[Records from a dataset]
════════════════════

/-- A write of SYS_CTRL (as REMAP or SYS_CTRL_LOCK) by FS or the debug port takes REMAP and LOCK, and its reserved bits read 0; while LOCK is 1 it is ignored. A write by a tenancy, a DMA engine or another fid is ignored at all times and counts in the TEN_FOREIGN_CNT of a tenancy. Nothing else changes. LOCK's reset value is 0. (R666, R679) -/
def Obligations.SysCtrl : Prop :=
  State.reset.reg Reg.sysCtrl = 0 ∧
  ∀ (s : State) (v : Word) (o : Result) (m : Master), o = exec (.remap m v) s ∨ o = exec (.sysCtrlLock m v) s →
    ((m = .fid 0 ∨ m = .debug) → s.bit Reg.sysCtrl 1 = false → ∃ t, o = .next t ∧ t = { s with out := [], regs := t.regs } ∧
      ∀ a, t.reg a = if a = Reg.sysCtrl then v &&& 3 else s.reg a) ∧
    ((m = .fid 0 ∨ m = .debug) → s.bit Reg.sysCtrl 1 = true → o = .next { s with out := [] }) ∧
    (∀ f d, m = .fid (f + 1) ∨ m = .dma d → o = .next { s with out := [] }) ∧
    (∀ k, m = .tenancy k → ∃ t, o = .next t ∧ t = { s with out := [], regs := t.regs } ∧
      ∀ a, t.reg a = if a = Reg.tenForeignCnt k then wd (min 0xFFFFFFFF ((s.reg a).toNat + 1)) else s.reg a)

/-- LOCK_BREAK releases the locked sequence, counts in FAB_LOCK_BREAK_CNT and raises LOCK_BREAK. TAP_RESET releases a sequence that the debug port holds, counts each discarded transaction and raises MASTER_RESET. A locked read of a bridge answers Unsupported Request and changes nothing of the part. A packet with an ECRC error only counts in AER. LINK_DETECT_TIMEOUT in Bring-up with no early map applied, 30 ms or more after the release of reset, settles the bifurcation as 1×16 and the links train; sooner it changes nothing. No register outside the tenancies' windows but those named changes. (R674, R676, R663, R611, R612) -/
def Obligations.FabricEvents : Prop :=
  (∀ s : State, ∃ t, exec .lockBreak s = .next t ∧ t.fab.lock = none ∧ t.reg Reg.fabLockBreakCnt = wd (min 0xFFFFFFFF ((s.reg Reg.fabLockBreakCnt).toNat + 1)) ∧
    t.bit Reg.fabEvent 0 = true ∧ Reports [Reg.fabStatus, Reg.fabLockBreakCnt, Reg.fabEvent] { s with fab := { s.fab with lock := none } } t) ∧
  (∀ (s : State) (n : Nat), ∃ t, exec (.tapReset n) s = .next t ∧ (∀ b, s.fab.lock = some (64, b) → t.fab.lock = none) ∧
    (∀ h b, s.fab.lock = some (h, b) → h ≠ 64 → t.fab.lock = s.fab.lock) ∧
    t.reg Reg.fabResetDiscardCnt = wd (min 0xFFFFFFFF ((s.reg Reg.fabResetDiscardCnt).toNat + n)) ∧ t.bit Reg.fabEvent 2 = true ∧
    Reports [Reg.fabStatus, Reg.fabResetDiscardCnt, Reg.fabEvent] { s with fab := { s.fab with lock := t.fab.lock } } t) ∧
  (∀ (s : State) (k : Nat), exec (.lockedRead k) s = .next { s with out := [.unsupported] } ∧
    exec (.ecrcError k) s = .next { s with out := [], host := { s.host with aerEcrc := s.host.aerEcrc + 1 } }) ∧
  (∀ s : State, s.mode = .bringUp → s.rig.earlyApplied = none → s.host.linksDetect = true → s.pwr.released + 30000000 ≤ s.now →
    exec .linkDetectTimeout s = .next { s with out := [.linksTrain 0], host := { s.host with linksDetect := false, bifurcation := some 0 } }) ∧
  (∀ s : State, s.now < s.pwr.released + 30000000 → exec .linkDetectTimeout s = .next { s with out := [] })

════════════════════

• **About this exercise**
Check every line of the records, and copy the ones that hold the word "bifurcation".

• **Answer below**
/-- LOCK_BREAK releases the locked sequence, counts in FAB_LOCK_BREAK_CNT and raises LOCK_BREAK. TAP_RESET releases a sequence that the debug port holds, counts each discarded transaction and raises MASTER_RESET. A locked read of a bridge answers Unsupported Request and changes nothing of the part. A packet with an ECRC error only counts in AER. LINK_DETECT_TIMEOUT in Bring-up with no early map applied, 30 ms or more after the release of reset, settles the bifurcation as 1×16 and the links train; sooner it changes nothing. No register outside the tenancies' windows but those named changes. (R674, R676, R663, R611, R612) -/
    exec .linkDetectTimeout s = .next { s with out := [.linksTrain 0], host := { s.host with linksDetect := false, bifurcation := some 0 } }) ∧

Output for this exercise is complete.